Example: Logistic Regression in Python

import numpy as np
import pandas as pd
from sklearn.model_selection import train_test_split
from sklearn.linear_model import LogisticRegression
from sklearn.metrics import accuracy_score

# Example DataFrame
data = {'Feature': [1, 2, 3, 4, 5], 'Target': [0, 0, 1, 1, 1]}  # Binary classification
df = pd.DataFrame(data)

# Split the data into features and target
X = df[['Feature']]
y = df['Target']

# Split into training and test sets
X_train, X_test, y_train, y_test = train_test_split(X, y, test_size=0.2, random_state=42)

# Initialize the Logistic Regression model
model = LogisticRegression()

# Train the model
model.fit(X_train, y_train)

# Make predictions
y_pred = model.predict(X_test)

# Evaluate the model
accuracy = accuracy_score(y_test, y_pred)
print("Accuracy:", accuracy)

The model will output probabilities of class membership and classify the data into binary categories, like 0 or 1, spam or not spam, etc.

Key Differences Between Linear and Logistic Regression

Feature	Linear Regression	Logistic Regression
Purpose	Predicts continuous values	Predicts categorical values (binary outcomes)
Output	Continuous (e.g., house price, salary)	Probability (transformed to binary class)
Model Function	Linear equation (y = β₀ + β₁x)	Logistic function (sigmoid of linear equation)
Loss Function	Mean Squared Error (MSE)	Log-Loss or Binary Cross-Entropy
Use Cases	Regression tasks (e.g., predicting prices, growth)	Classification tasks (e.g., spam detection)

Model Evaluation

Linear Regression Evaluation Metrics:

Mean Squared Error (MSE): Measures the average squared difference between actual and predicted values
R-squared (R²): Indicates the proportion of the variance in the dependent variable that is predictable from the independent variables

from sklearn.metrics import r2_score

r2 = r2_score(y_test, y_pred)
print("R-squared:", r2)

Logistic Regression Evaluation Metrics:

Accuracy: Percentage of correct predictions
Precision: The proportion of positive predictions that are actually positive
Recall: The proportion of actual positives correctly identified
F1-Score: The harmonic mean of precision and recall

from sklearn.metrics import classification_report

print(classification_report(y_test, y_pred))

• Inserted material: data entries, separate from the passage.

-- ==== Sys2Proof/Machine/Arithmetic.lean ====
section
/-! DEFINITION. ALU arithmetic, opcodes 5 and 6 (spec 42_alu_arithmetic.md). -/

namespace Sys2Proof.Machine

/-- R90: `x[a] <- wrap8(sext_8(x[b]) + sext_8(x[c]))`. -/
def execAdds (a b c : RegIndex) (s : State) : Host.Outcome State Fault Refusal :=
  .next ((s.writeReg a (addSigned (regOperand s b) (regOperand s c))).returning .CONTINUE)

/-- R91: `x[a] <- wrap8(x[b] + x[c])`. -/
def execAddq (a b c : RegIndex) (s : State) : Host.Outcome State Fault Refusal :=
  .next ((s.writeReg a (addQ44 (regOperand s b) (regOperand s c))).returning .CONTINUE)

end Sys2Proof.Machine
end

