-- ==== Sys2Proof/Laws/Memory.lean ====
section
/-! SUPPORT. The laws of the Memory block: what a read gives after a store, and that a store keeps the canonical form.
Later proofs cite these and do not unfold `put`, `lookup` or `wfFrom`. -/

namespace Sys2Proof.Machine

/-! ### Main memory -/

theorem wfFrom_cons {low k : Nat} {v : Byte} {rest : Memory} :
    Memory.wfFrom low ((k, v) :: rest) = true ↔
      low ≤ k ∧ k < Config.memSize ∧ v ≠ Config.unlistedByte ∧ Memory.wfFrom (k + 1) rest = true := by
  simp [Memory.wfFrom, and_assoc]

theorem wfFrom_weaken {low low' : Nat} {m : Memory} (h : Memory.wfFrom low m = true) (hle : low' ≤ low) :
    Memory.wfFrom low' m = true := by
  cases m with
  | nil => rfl
  | cons c rest =>
    obtain ⟨k, v⟩ := c
    rw [wfFrom_cons] at h ⊢
    exact ⟨hle.trans h.1, h.2⟩

/-- Below the lower bound nothing is listed. -/
theorem lookup_below {low a : Nat} {m : Memory} (h : Memory.wfFrom low m = true) (ha : a < low) :
    Memory.lookup m a = Config.unlistedByte := by
  induction m generalizing low with
  | nil => rfl
  | cons c rest ih =>
    obtain ⟨k, v⟩ := c
    rw [wfFrom_cons] at h
    have hk : a ≠ k := by omega
    simp only [Memory.lookup, if_neg hk]
    exact ih h.2.2.2 (by omega)

/-- At and past the capacity nothing is listed. -/
theorem lookup_past_size {low a : Nat} {m : Memory} (h : Memory.wfFrom low m = true) (ha : Config.memSize ≤ a) :
    Memory.lookup m a = Config.unlistedByte := by
  induction m generalizing low with
  | nil => rfl
  | cons c rest ih =>
    obtain ⟨k, v⟩ := c
    rw [wfFrom_cons] at h
    have hk : a ≠ k := by omega
    simp only [Memory.lookup, if_neg hk]
    exact ih h.2.2.2

/-- What the list holds after one `put`. -/
theorem lookup_put {low : Nat} {m : Memory} (h : Memory.wfFrom low m = true) (a b : Nat) (v : Byte) :
    Memory.lookup (Memory.put m a v) b = if b = a then v else Memory.lookup m b := by
  induction m generalizing low with
  | nil => by_cases hv : v = Config.unlistedByte <;> simp [Memory.put, Memory.lookup, hv]
  | cons c rest ih =>
    obtain ⟨k, u⟩ := c
    rw [wfFrom_cons] at h
    unfold Memory.put
    by_cases hlt : a < k
    · have hbelow : Memory.lookup ((k, u) :: rest) a = Config.unlistedByte :=
        lookup_below (wfFrom_cons.mpr ⟨le_refl k, h.2⟩) hlt
      by_cases hv : v = Config.unlistedByte
      · by_cases hb : b = a
        · subst hb; simp [hlt, hv, hbelow]
        · simp [hlt, hv, hb]
      · simp [hlt, hv, Memory.lookup]
    · by_cases heq : a = k
      · subst heq
        have hrest : Memory.lookup rest a = Config.unlistedByte := lookup_below h.2.2.2 (Nat.lt_succ_self a)
        by_cases hv : v = Config.unlistedByte
        · by_cases hb : b = a
          · subst hb; simp [hv, hrest]
          · simp [hv, hb, Memory.lookup]
        · by_cases hb : b = a <;> simp [hv, hb, Memory.lookup]
      · by_cases hb : b = k
        · subst hb
          have hba : b ≠ a := fun e => heq e.symm
          simp [hlt, heq, hba, Memory.lookup]
        · simp [hlt, heq, hb, Memory.lookup, ih h.2.2.2]

theorem wfFrom_put {low a : Nat} {m : Memory} (h : Memory.wfFrom low m = true) (hlow : low ≤ a)
    (ha : a < Config.memSize) (v : Byte) : Memory.wfFrom low (Memory.put m a v) = true := by
  induction m generalizing low with
  | nil =>
    by_cases hv : v = Config.unlistedByte
    · simp [Memory.put, hv, Memory.wfFrom]
    · simp [Memory.put, hv, hlow, ha, Memory.wfFrom]
  | cons c rest ih =>
    obtain ⟨k, u⟩ := c
    have hall := h
    rw [wfFrom_cons] at h
    unfold Memory.put
    by_cases hlt : a < k
    · by_cases hv : v = Config.unlistedByte
      · simpa [hlt, hv] using hall
      · simp only [hlt, hv, if_true, if_false]
        exact wfFrom_cons.mpr ⟨hlow, ha, hv, wfFrom_cons.mpr ⟨hlt, h.2⟩⟩
    · by_cases heq : a = k
      · subst heq
        by_cases hv : v = Config.unlistedByte
        · simp only [hlt, hv, if_true, if_false]
          exact wfFrom_weaken h.2.2.2 (by omega)
        · simp only [hlt, hv, if_true, if_false]
          exact wfFrom_cons.mpr ⟨h.1, h.2.1, hv, h.2.2.2⟩
      · simp only [hlt, heq, if_false]
        exact wfFrom_cons.mpr ⟨h.1, h.2.1, h.2.2.1, ih h.2.2.2 (by omega)⟩

/-- R31 keeps the canonical form: the one operation that changes memory. -/
theorem store_keeps_wf {m : Memory} (h : m.wf = true) (a : Nat) (v : Byte) : (m.store a v).wf = true := by
  unfold Memory.store
  split
  · next ha => exact wfFrom_put h (Nat.zero_le a) ha v
  · exact h

/-- R30 after R31, in range. -/
theorem read_store {m : Memory} (h : m.wf = true) {a : Nat} (ha : a < Config.memSize) (b : Nat) (v : Byte) :
    (m.store a v).read b = if b = a then v else m.read b := by
  by_cases hb : b < Config.memSize
  · simp [Memory.store, Memory.read, ha, hb, lookup_put h]
  · have hne : b ≠ a := by omega
    simp [Memory.read, hb, hne]

/-- R31 out of range. -/
theorem store_past_size (m : Memory) {a : Nat} (ha : Config.memSize ≤ a) (v : Byte) : m.store a v = m := by
  simp [Memory.store, Nat.not_lt.mpr ha]

/-- R30 out of range. -/
theorem read_past_size (m : Memory) {a : Nat} (ha : Config.memSize ≤ a) : m.read a = Config.outOfRangeByte := by
  simp [Memory.read, Nat.not_lt.mpr ha]

/-! ### The register file -/

/-- R30 after R31 with `size = 16`, in range. -/
theorem regFile_read_store (x : RegFile) {a : Nat} (ha : a < Config.regCount) (b : Nat) (v : Byte) :
    RegFile.read (RegFile.store x a v) b = if b = a then v else RegFile.read x b := by
  unfold RegFile.read RegFile.store
  by_cases hb : b < Config.regCount
  · by_cases hab : b = a
    · subst hab; simp [ha]
    · have hba : a ≠ b := fun e => hab e.symm
      simp [ha, hb, hab, hba]
  · have hab : b ≠ a := by omega
    simp [hb, hab]

/-- R31 with `size = 16`, out of range. -/
theorem regFile_store_past_size (x : RegFile) {a : Nat} (ha : Config.regCount ≤ a) (v : Byte) :
    RegFile.store x a v = x := by
  simp [RegFile.store, Nat.not_lt.mpr ha]

/-- R30 with `size = 16`, out of range. -/
theorem regFile_read_past_size (x : RegFile) {a : Nat} (ha : Config.regCount ≤ a) :
    RegFile.read x a = Config.outOfRangeByte := by
  simp [RegFile.read, Nat.not_lt.mpr ha]

end Sys2Proof.Machine
end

When to Use Linear vs. Logistic Regression?

Use Linear Regression when:

The output variable is continuous
You are predicting values such as price, salary, or height

Use Logistic Regression when:

The output variable is categorical, particularly for binary classification tasks
You need to predict whether an email is spam, whether a patient has a disease, or classify any other binary outcomes

Conclusion

Linear Regression is perfect for predicting continuous outcomes, while Logistic Regression is suited for binary classification problems. Understanding when to use each algorithm, along with their strengths and limitations, is key to building effective machine learning models.